Doug’s amateur soccer team had just lost its playoff game, and Doug needed a pick-me-up. He decided to stop by the local animal shelter on his way home because puppies always put a smile on his face. He was by no means looking to adopt an animal, but Delia, a five-month-old mutt, changed his mind. “I had her for 17 years,” Doug said, wiping away tears in our psychotherapy session. “I knew it would be rough when she died, but I had no idea... I was a total wreck. I cried for days. I couldn’t get any work done. And worst of all, I was too embarrassed about it to tell anyone. I spent days at work crying in private and muttering ‘allergies’ whenever someone glanced at my puffy eyes.”
Losing a beloved pet is often an emotionally devastating experience. Yet as a society, we do not recognize how painful pet loss can be and how much it can impair our emotional and physical health. Symptoms of acute grief after the loss of a pet can last from one to two months, with symptoms of grief persisting up to a full year (on average). The New England Journal of Medicine reported in October 2017 that after her dog died, a woman experienced “broken heart syndrome”—a condition in which the response to grief is so severe the person exhibits symptoms that mimic a heart attack, including elevated hormone levels that can be 30 times greater than normal.
Although grief over the loss of a cherished pet may be as intense and even as lengthy as when a significant person in our life dies, our process of mourning is quite different. Many of the societal mechanisms of social and community support are absent when a pet dies. Few of us ask our employers for time off to grieve a beloved cat or dog because we fear doing so would paint us as overly sentimental, lacking in maturity or emotionally weak. Studies have found that social support is a crucial ingredient in recovering from grief of all kinds. Thus, we are not only robbed of invaluable support systems when our pet dies, but our own perceptions of our emotional responses are likely to add an extra layer of distress. We may feel embarrassed and even ashamed about the severity of the heartbreak we feel and, consequently, hesitate to disclose our feelings to our loved ones. That additional shame complicates the process of recovery by making it more lengthy and complex than it should be.
Losing a pet can leave significant voids in our life that we need to fill: it can change our daily routines, causing ripple effects that go far beyond the loss of the actual animal. Caring for our pet creates responsibilities and a schedule around which we often craft our days. We get exercise by walking our dog, and we socialize with other owners at the dog runs. We awake early every day to feed our cat (or we are woken by a pet if we forget!), but we get a lot more done because of it.

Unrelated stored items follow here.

/-- Pushes that only answer (R291, R292): on an idle port NOP completes with OK and an unknown opcode with BAD_FORMAT, and nothing else changes; a push on a BUSY port only sets overrun,
whatever it pushes. Commands on activities (R145, R238, R239, R244, R292, R293): with every check held, START is accepted for a step boundary, STOP makes its RUNNING activities STOPPED with their contexts,
TEARDOWN makes its activities LOADED with their contexts IDLE, APPLY begins its check, SNAPSHOT_NOW waits for the boundary; STOP and TEARDOWN cancel pending starts and a waiting change. A
command that fails a check answers the first failed check's code and does nothing else. Where it settles what the spec leaves open, the choice is the model's (assumption log 16). -/
def Obligations.ActivityCommandsActAnswerOrOverrun : Prop :=
  (∀ (s : State) (port tag : Nat), s.hostOn port = true →
    (s.cmdBusy port = false →
      (∃ t, exec (.cmdNop port tag) s = .next t ∧ s.Pushed t port 0x00 tag (some (Code.ok, [])) ∧ s.OnlyCommand t port) ∧
      (∀ op, 0x0C ≤ op → op < 256 → ∃ t, exec (.cmdUnknownOpcode port op tag) s = .next t ∧ s.Pushed t port op tag (some (Code.badFormat, [])) ∧ s.OnlyCommand t port)) ∧
    (s.cmdBusy port = true →
      (∃ t, exec (.cmdPushBusy port) s = .next t ∧ s.SetsOnly t (R.HP_CMD_STATUS port) F.HP_CMD_STATUS_overrun 1) ∧
      (∃ t, exec (.start port tag) s = .next t ∧ s.SetsOnly t (R.HP_CMD_STATUS port) F.HP_CMD_STATUS_overrun 1) ∧
      (∃ t, exec (.moduleReset port tag) s = .next t ∧ s.SetsOnly t (R.HP_CMD_STATUS port) F.HP_CMD_STATUS_overrun 1))) ∧
  (∀ (s : State) (port tag : Nat), s.hostOn port = true → s.cmdBusy port = false →
    let args := (List.range 8).map (fun i => s.rd (R.HP_CMD_ARG port i))
    let m := maskActs args
    let c1 := s.startCode port args
    let c4 := s.applyCode port args
    let h2 := s.holderCheck port stopStates
    let c5 := s.holderCheck port [MState.serving]
    let set := (args.getD 0 0).toNat
    let kept : List (List Nat × Nat) := (s.host.starts.map (fun e => (e.1.filter (fun a => !m.contains a), e.2))).filter (fun e => !e.1.isEmpty)
    (∃ t, exec (.start port tag) s = .next t ∧ s.Pushed t port 0x01 tag (some (c1, [])) ∧ s.SameMemory t ∧
      (if c1 = Code.ok then t.host.starts = s.host.starts ++ [(m, s.now)] else s.OnlyCommand t port)) ∧
    (∃ t, exec (.stop port tag) s = .next t ∧ s.Pushed t port 0x02 tag (some (h2, [])) ∧ s.SameMemory t ∧
      (if h2 = Code.ok then t.host.starts = kept ∧ t.img.pending = none ∧
         (∀ a, a ∈ m → s.actState a = 2 → t.actState a = 3 ∧ ∀ x, x ∈ boundCtxs s.img.cfg a → x < 128 → t.ctxState x = 0 ∨ t.ctxState x = 4) ∧
         (∀ a, a < 256 → a ∉ m → t.actState a = s.actState a)
       else s.OnlyCommand t port)) ∧
    (∃ t, exec (.teardown port tag) s = .next t ∧ s.SameMemory t ∧
      (if h2 = Code.ok ∧ ∀ a, a ∈ m → s.actState a ≠ 2 then s.Pushed t port 0x03 tag (some (Code.ok, [])) ∧ t.host.starts = kept ∧ t.img.pending = none ∧
         (∀ a, a ∈ m → s.actState a ≠ 0 → t.actState a = 1 ∧ ∀ x, x ∈ boundCtxs s.img.cfg a → x < 128 → t.ctxState x = 0 ∧ (t.ctx x).loops = [])
       else s.OnlyCommand t port)) ∧
    (∃ t, exec (.apply port tag) s = .next t ∧ s.SameMemory t ∧ t.img.cfg = s.img.cfg ∧
      (if c4 = Code.ok then
         (if set = s.inForce then s.Pushed t port 0x04 tag (some (Code.ok, [])) ∧ s.OnlyCommand t port
          else s.Pushed t port 0x04 tag none ∧ t.img.run = .apply set s.now ∧ t.fg R.IMG_ACTIVE F.IMG_ACTIVE_apply_state = 1 ∧ t.fg R.IMG_ACTIVE F.IMG_ACTIVE_pending = set / 2 % 2 ^ 15)
       else s.Pushed t port 0x04 tag (some (c4, [])) ∧ s.OnlyCommand t port)) ∧
    (∃ t, exec (.snapshotNow port tag) s = .next t ∧ s.SameMemory t ∧
      (if c5 = Code.ok ∧ snapSteps s.img.cfg ≠ 0 then s.Pushed t port 0x05 tag none ∧ t.host.snapNow = some port
       else s.Pushed t port 0x05 tag (some (Code.notPermitted, [])) ∧ s.OnlyCommand t port)))
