-- ==== Sys2Proof/Laws/EvolveUnits.lean ====
section
/-!
SUPPORT. The operations of the sequencers, their units and the Selvage ports lead to later states (`State.Evolves`): one lemma for each.
-/
namespace Sys2Proof
namespace Machine
set_option Elab.async false

theorem State.waitClocks_ev {z : State} (s : State) (n : Nat) (hs : z.Evolves s) : z.Evolves (State.waitClocks s n) := by
  unfold State.waitClocks
  refine State.Evolves.mk_same ?_ rfl rfl rfl rfl
  exact hs

theorem State.issued_ev {z : State} (s : State) (x : Nat) (hs : z.Evolves s) : z.Evolves (State.issued s x) := by
  unfold State.issued
  extract_lets +onlyGivenNames core_0
  extract_lets +onlyGivenNames u_1
  have hu_1 : z.Evolves u_1 := by
    unfold u_1
    apply State.modCtx_ev; exact hs
  clear_value u_1
  apply State.pmc_ev
  extract_lets +onlyGivenNames w2
  have hw2 : z.Evolves w2 := by
    unfold w2
    apply State.setCtx_ev; exact hu_1
  clear_value w2
  refine State.Evolves.mk_same ?_ rfl rfl rfl rfl
  exact hw2

theorem State.advance_ev {z : State} (s : State) (x : Nat) (hs : z.Evolves s) : z.Evolves (State.advance s x) := by
  unfold State.advance
  extract_lets +onlyGivenNames r_0
  apply State.fs_ev; apply State.modCtx_ev; exact hs

theorem State.branch_ev {z : State} (s : State) (x target : Nat) (hs : z.Evolves s) : z.Evolves (State.branch s x target) := by
  unfold State.branch
  apply State.fs_ev; apply State.modCtx_ev; exact hs

theorem State.block_ev {z : State} (s : State) (x : Nat) (hs : z.Evolves s) : z.Evolves (State.block s x) := by
  unfold State.block
  apply State.setCtx_ev; exact hs

theorem seqIssue_ev {z : State} (core ctx op : Nat) (f : State → Nat → Nat → State) (s : State) (hs : z.Evolves s) (hf : ∀ y0 y1 y2, z.Evolves y0 → z.Evolves (f y0 y1 y2)) : Later z (seqIssue core ctx op f s) := by
  unfold seqIssue
  extract_lets +onlyGivenNames x_0
  refine Later.occurs ?_ ?_
  · exact hs
  · apply hf; apply State.issued_ev; exact hs

theorem State.enqueue_ev {z : State} (s : State) (x : Nat) (hs : z.Evolves s) : z.Evolves (State.enqueue s x) := by
  unfold State.enqueue
  extract_lets +onlyGivenNames core_0
  extract_lets +onlyGivenNames w_1
  split
  · extract_lets +onlyGivenNames q_2
    extract_lets +onlyGivenNames t_3
    have ht_3 : z.Evolves t_3 := by
      unfold t_3
      apply State.setQueue_ev; apply State.issued_ev; exact hs
    clear_value t_3
    apply State.advance_ev
    refine State.Evolves.mk_same ?_ rfl rfl rfl rfl
    exact ht_3
  · apply State.block_ev; exact hs
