theorem State.deliver_ev {z : State} (s : State) (n : Nat) (hs : z.Evolves s) : LaterO z (State.deliver s n) := by
  unfold State.deliver
  split
  · exact LaterO.none
  · split
    · exact LaterO.none
    · split
      · apply State.deliverReplay_ev; exact hs
      · extract_lets +onlyGivenNames room_0
        split
        · split
          · refine LaterO.some ?_
            apply State.deliverWord_ev; apply State.setPlain_ev; exact hs
          · exact LaterO.none
        · split
          · split
            · split
              · refine LaterO.some ?_
                apply State.deliverWord_ev; apply State.setStaging_ev; exact hs
              · exact LaterO.none
            · exact LaterO.none
          · split
            · apply State.judgeRecord_ev; exact hs
            · exact LaterO.none

theorem execStreamWordDeliver_ev {z : State} (port : Nat) (s : State) (hs : z.Evolves s) : Later z (execStreamWordDeliver port s) := by
  unfold execStreamWordDeliver
  refine Later.occurs ?_ ?_
  · exact hs
  · apply State.streamNotify_ev
    · exact hs
    · refine LaterO.getD ?_ ?_
      · apply State.deliver_ev; exact hs
      · exact hs

theorem State.streamRead_ev {z : State} (s : State) (host port : Nat) (aligned : Bool) (count : Nat) (hs : z.Evolves s) : z.Evolves (State.streamRead s host port aligned count).2 := by
  unfold State.streamRead
  extract_lets +onlyGivenNames ones_0
  split
  · with_reducible assumption
  · split
    · with_reducible assumption
    · extract_lets +onlyGivenNames l_1
      extract_lets +onlyGivenNames t_2
      have ht_2 : z.Evolves t_2 := by
        unfold t_2
        apply State.pmc_ev; apply State.setStaging_ev; exact hs
      clear_value t_2
      dsimp only
      apply State.streamNotify_ev
      · exact ht_2
      · apply State.fillOut_ev; exact ht_2

theorem execStreamRead_ev {z : State} (host port : Nat) (aligned : Bool) (count : Nat) (s : State) (hs : z.Evolves s) : Later z (execStreamRead host port aligned count s) := by
  unfold execStreamRead
  extract_lets +onlyGivenNames r_0
  have hr_0 : z.Evolves r_0.2 := by
    unfold r_0
    apply State.streamRead_ev; exact hs
  clear_value r_0
  refine Later.occurs ?_ ?_
  · exact hs
  · apply State.emit_ev; exact hr_0

theorem execStreamClearDropped_ev {z : State} (host port : Nat) (s : State) (hs : z.Evolves s) : Later z (execStreamClearDropped host port s) := by
  unfold execStreamClearDropped
  extract_lets +onlyGivenNames ok_0
  refine Later.occurs ?_ ?_
  · exact hs
  · apply State.fs_ev; exact hs

theorem State.modEnd_ev {z : State} (s : State) (host : Nat) (hs : z.Evolves s) : z.Evolves (State.modEnd s host) := by
  unfold State.modEnd
  extract_lets +onlyGivenNames w_0
  extract_lets +onlyGivenNames ks_1
  extract_lets +onlyGivenNames due_2
  split
  · exact hs
  · extract_lets +onlyGivenNames t_3
    have ht_3 : z.Evolves t_3 := by
      unfold t_3
      apply State.runTo_ev; exact hs
    clear_value t_3
    refine State.Evolves.foldl ?_ ?_
    · exact ht_3
    · intro v4 v5 v6
      extract_lets +onlyGivenNames v_7
      have hv_7 : z.Evolves v_7 := by
        unfold v_7
        apply State.msixNow_ev; with_reducible assumption
      clear_value v_7
      refine State.Evolves.mk_same ?_ rfl rfl rfl rfl
      exact hv_7

theorem execMsixModerationEnd_ev {z : State} (host : Nat) (s : State) (hs : z.Evolves s) : Later z (execMsixModerationEnd host s) := by
  unfold execMsixModerationEnd
  refine Later.occurs ?_ ?_
  · exact hs
  · apply State.modEnd_ev; exact hs

theorem State.emptyStreams_ev {z : State} (s : State) (a : Nat) (hs : z.Evolves s) : z.Evolves (State.emptyStreams s a) := by
  unfold State.emptyStreams
  refine State.Evolves.foldl ?_ ?_
  · exact hs
  · intro v0 v1 v2
    split
    · with_reducible assumption
    · split
      · with_reducible assumption
      · extract_lets +onlyGivenNames u_3
        have hu_3 : z.Evolves u_3 := by
          unfold u_3
          apply State.setPlain_ev; apply State.setStaging_ev; with_reducible assumption
        clear_value u_3
        extract_lets +onlyGivenNames u_4
        extract_lets +onlyGivenNames u_5
        have hu_5 : z.Evolves u_5 := by
          unfold u_5
          refine State.Evolves.mk_same ?_ rfl rfl rfl rfl
          exact hu_3
        clear_value u_5
        split
        · exact hu_5
        · split
          · extract_lets +onlyGivenNames x_6
            extract_lets +onlyGivenNames w7
            have hw7 : z.Evolves w7 := by
              unfold w7
              apply State.fs_ev; exact hu_5
            clear_value w7
            refine State.Evolves.mk_same ?_ rfl rfl rfl rfl
            exact hw7
          · split
            · refine State.Evolves.mk_same ?_ rfl rfl rfl rfl
              exact hu_5
            · exact hu_5

theorem State.accept_ev {z : State} (s : State) (key : Nat) (p : Packet) (hs : z.Evolves s) : z.Evolves (State.accept s key p).2.2 := by
  unfold State.accept
  extract_lets +onlyGivenNames r_0
  have hr_0 : z.Evolves r_0.2.2 := by
    unfold r_0
    apply State.inspect_ev; exact hs
  clear_value r_0
  split
  · exact hr_0
  · with_reducible assumption

theorem State.targetRead_ev {z : State} (s : State) (t : Target) (n : Nat) (hs : z.Evolves s) : z.Evolves (State.targetRead s t n).2.1 := by
  unfold State.targetRead
  split
  · apply State.farRead_ev; exact hs
  · apply State.bondRead_ev; exact hs
  · apply State.sramRead_ev; exact hs
  · with_reducible assumption

theorem State.targetWrite_ev {z : State} (s : State) (t : Target) (act : Nat) (poison : Bool) (b : Bytes) (hs : z.Evolves s) : z.Evolves (State.targetWrite s t act poison b) := by
  unfold State.targetWrite
  split
  · extract_lets +onlyGivenNames u_0
    have hu_0 : z.Evolves u_0 := by
      unfold u_0
      apply State.eruFlush_ev; apply State.farWrite_ev; exact hs
    clear_value u_0
    split
    · apply State.farPoison_ev; exact hu_0
    · exact hu_0
  · extract_lets +onlyGivenNames u_1
    have hu_1 : z.Evolves u_1 := by
      unfold u_1
      apply State.bondWrite_ev; exact hs
    clear_value u_1
    extract_lets +onlyGivenNames k_2
    split
    · apply State.poison_ev; exact hu_1
    · exact hu_1
  · split
    · apply State.sramPoison_ev; apply State.sramWrite_ev; exact hs
    · apply State.sramWrite_ev; exact hs
  · exact hs

theorem State.chargeTarget_ev {z : State} (s : State) (t : Target) (act n : Nat) (hs : z.Evolves s) : z.Evolves (State.chargeTarget s t act n) := by
  unfold State.chargeTarget
  apply State.chargeAll_ev; exact hs

theorem State.grantReqs_ev {z : State} (s : State) (act : Nat) (y0 : List (Nat × Nat × Nat)) (hs : z.Evolves s) : z.Evolves (State.grantReqs s act y0).1 := by
  induction y0 generalizing s with
  | nil => exact hs
  | cons c cs ih =>
    unfold State.grantReqs
    split
    · exact ih _ (State.charge_ev _ _ _ _ _ hs)
    · exact hs

theorem State.orderStep_ev {z : State} (s : State) (p : Packet) (hs : z.Evolves s) : z.Evolves (State.orderStep s p) := by
  unfold State.orderStep
  extract_lets +onlyGivenNames c_0
  apply State.rxCount_ev
  refine State.Evolves.mk_same ?_ rfl rfl rfl rfl
  exact hs

theorem State.streamStore_ev {z : State} (s : State) (n : Nat) (p : Packet) (hs : z.Evolves s) : z.Evolves (State.streamStore s n p).1 := by
  unfold State.streamStore
  extract_lets +onlyGivenNames ws_0
  split
  · dsimp only
    apply State.streamDrop_ev; exact hs
  · split
    · with_reducible assumption
    · split
      · with_reducible assumption
      · dsimp only
        apply State.setStaging_ev; exact hs

theorem State.takeReq_ev {z : State} (s : State) (key : Nat) (p : Packet) (hs : z.Evolves s) : z.Evolves (State.takeReq s key p) := by
  unfold State.takeReq
  refine LaterO.getD ?_ ?_
  · apply State.takeWays_ev; exact hs
  · exact hs

theorem State.applyReq_ev {z : State} (s : State) (key : Nat) (p : Packet) (hs : z.Evolves s) : z.Evolves (State.applyReq s key p) := by
  unfold State.applyReq
  extract_lets +onlyGivenNames t_0
  split
  · apply State.refuse_ev; exact hs
  · split
    · extract_lets +onlyGivenNames r_1
      have hr_1 : z.Evolves r_1.2.1 := by
        unfold r_1
        apply State.targetRead_ev; exact hs
      clear_value r_1
      apply State.respond_ev; apply State.orderStep_ev; exact hr_1
    · split
      · extract_lets +onlyGivenNames w_2
        extract_lets +onlyGivenNames r_3
        have hr_3 : z.Evolves r_3.2.1 := by
          unfold r_3
          apply State.targetRead_ev; exact hs
        clear_value r_3
        split
        · apply State.refuse_ev; exact hr_3
        · extract_lets +onlyGivenNames u_4
          have hu_4 : z.Evolves u_4 := by
            unfold u_4
            split
            · apply State.targetWrite_ev; exact hr_3
            · exact hr_3
          clear_value u_4
          extract_lets +onlyGivenNames v_5
          have hv_5 : z.Evolves v_5 := by
            unfold v_5
            apply State.orderStep_ev; exact hu_4
          clear_value v_5
          split
          · apply State.respond_ev; exact hv_5
          · apply State.respond_ev; exact hv_5
      · clear_value t_0
        split
        · extract_lets +onlyGivenNames r_6
          have hr_6 : z.Evolves r_6.1 := by
            unfold r_6
            apply State.streamStore_ev; exact hs
          clear_value r_6
          split
          · apply State.respond_ev; apply State.orderStep_ev; exact hr_6
          · apply State.refuse_ev; exact hr_6
        · apply State.respond_ev; apply State.orderStep_ev; apply State.targetWrite_ev; exact hs

theorem State.payReq_ev {z : State} (s : State) (key : Nat) (p : Packet) (hs : z.Evolves s) : z.Evolves (State.payReq s key p) := by
  unfold State.payReq
  split
  · apply State.applyReq_ev; exact hs
  · apply State.applyReq_ev; apply State.chargeTarget_ev; apply State.takeReq_ev; exact hs

theorem State.unpark_ev {z : State} (y0 : Nat) (y1 : State) (hy1 : z.Evolves y1) : z.Evolves (State.unpark y0 y1) := by
  induction y0 generalizing y1 with
  | zero => exact hy1
  | succ n ih =>
    unfold State.unpark
    split
    · exact hy1
    · extract_lets w t
      have ht : z.Evolves t := hy1.mk_same rfl rfl rfl rfl
      refine ih _ ?_
      split
      · exact State.payReq_ev _ _ _ ht
      · exact ht.mk_same rfl rfl rfl rfl

theorem State.applyAll_ev {z : State} (s : State) (key : Nat) (p : Packet) (hs : z.Evolves s) : z.Evolves (State.applyAll s key p) := by
  unfold State.applyAll
  extract_lets +onlyGivenNames t_0
  have ht_0 : z.Evolves t_0 := by
    unfold t_0
    apply State.applyReq_ev; exact hs
  clear_value t_0
  apply State.unpark_ev; exact ht_0

theorem State.dequeue_ev {z : State} (s : State) (e : Nat × Packet) (hs : z.Evolves s) : z.Evolves (State.dequeue s e) := by
  unfold State.dequeue
  refine State.Evolves.mk_same ?_ rfl rfl rfl rfl
  exact hs

theorem State.retireLine_ev {z : State} (y0 : Nat) (y1 : State) (y2 : Nat) (hy1 : z.Evolves y1) : z.Evolves (State.retireLine y0 y1 y2) := by
  induction y0 generalizing y1 with
  | zero => exact hy1
  | succ n ih =>
    unfold State.retireLine
    split
    · split
      · split
        · exact ih _ (State.respond_ev _ _ _ _ _ _ (State.pmc_ev _ _ _ _ _ (State.count_ev _ _ (State.orderStep_ev _ _ (State.dequeue_ev _ _ hy1)))))
        · exact hy1
      · exact hy1
    · exact hy1

theorem State.applyLine_ev {z : State} (y0 : Nat) (y1 : State) (y2 : Nat) (y3 : Packet) (hy1 : z.Evolves y1) : z.Evolves (State.applyLine y0 y1 y2 y3) := by
  induction y0 generalizing y1 with
  | zero => exact hy1
  | succ n ih =>
    unfold State.applyLine
    split
    · split
      · exact ih _ (State.pmc_ev _ _ _ _ _ (State.count_ev _ _ (State.applyAll_ev _ _ _ (State.dequeue_ev _ _ hy1))))
      · exact hy1
    · exact hy1

theorem State.ingressApply_ev {z : State} (s : State) (line : Nat) (hs : z.Evolves s) : z.Evolves (State.ingressApply s line) := by
  unfold State.ingressApply
  extract_lets +onlyGivenNames u_0
  have hu_0 : z.Evolves u_0 := by
    unfold u_0
    apply State.retireLine_ev; exact hs
  clear_value u_0
  extract_lets +onlyGivenNames t_1
  have ht_1 : z.Evolves t_1 := by
    unfold t_1
    apply State.unpark_ev; exact hu_0
  clear_value t_1
  split
  · exact ht_1
  · split
    · exact ht_1
    · split
      · apply State.applyLine_ev; apply State.applyAll_ev; apply State.dequeue_ev; exact ht_1
      · extract_lets +onlyGivenNames g_2
        extract_lets +onlyGivenNames w_3
        have hw_3 : z.Evolves w_3 := by
          unfold w_3
          split
          · exact ht_1
          · apply State.takeReq_ev; exact ht_1
        clear_value w_3
        extract_lets +onlyGivenNames r_4
        have hr_4 : z.Evolves r_4.1 := by
          unfold r_4
          apply State.grantReqs_ev; exact hw_3
        clear_value r_4
        split
        · extract_lets +onlyGivenNames w5
          have hw5 : z.Evolves w5 := by
            unfold w5
            exact hr_4
          clear_value w5
          refine State.Evolves.mk_same ?_ rfl rfl rfl rfl
          exact hw5
        · apply State.applyLine_ev; apply State.applyAll_ev; apply State.dequeue_ev; exact hr_4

Losing a pet disrupts these routines. Cats, dogs, horses and other cherished pets provide companionship, reduce loneliness and depression, and can ease anxiety. They support our emotional well-being and imbue our actions with meaning. This is why, in addition to emotional pain, we feel aimless and lost in the days and weeks after our pet dies.
Recovering from pet loss, as in all forms of grief, requires us to recognize these changes and find ways to deal with them. We need to seek social support from people we know will understand and sympathize with our emotions and not judge us for them. Many animal clinics offer bereavement groups for pet owners.
We might need to reorganize our routines and daily activities so we do not lose the secondary benefits we derived from having our pet. For example, if our exercise came from walking our dog we need to find alternative ways to reach our daily “step goals.” If we spent most Saturday mornings with our fellow pet owners, we need to find other outlets through which we can socialize and enjoy the outdoors.
It is time we gave grieving pet owners the recognition, support and consideration they need. Yes, it is up to us to identify and address our emotional wounds when our pet dies, but the more validation we receive from those around us, the quicker and the more complete our psychological recovery will be.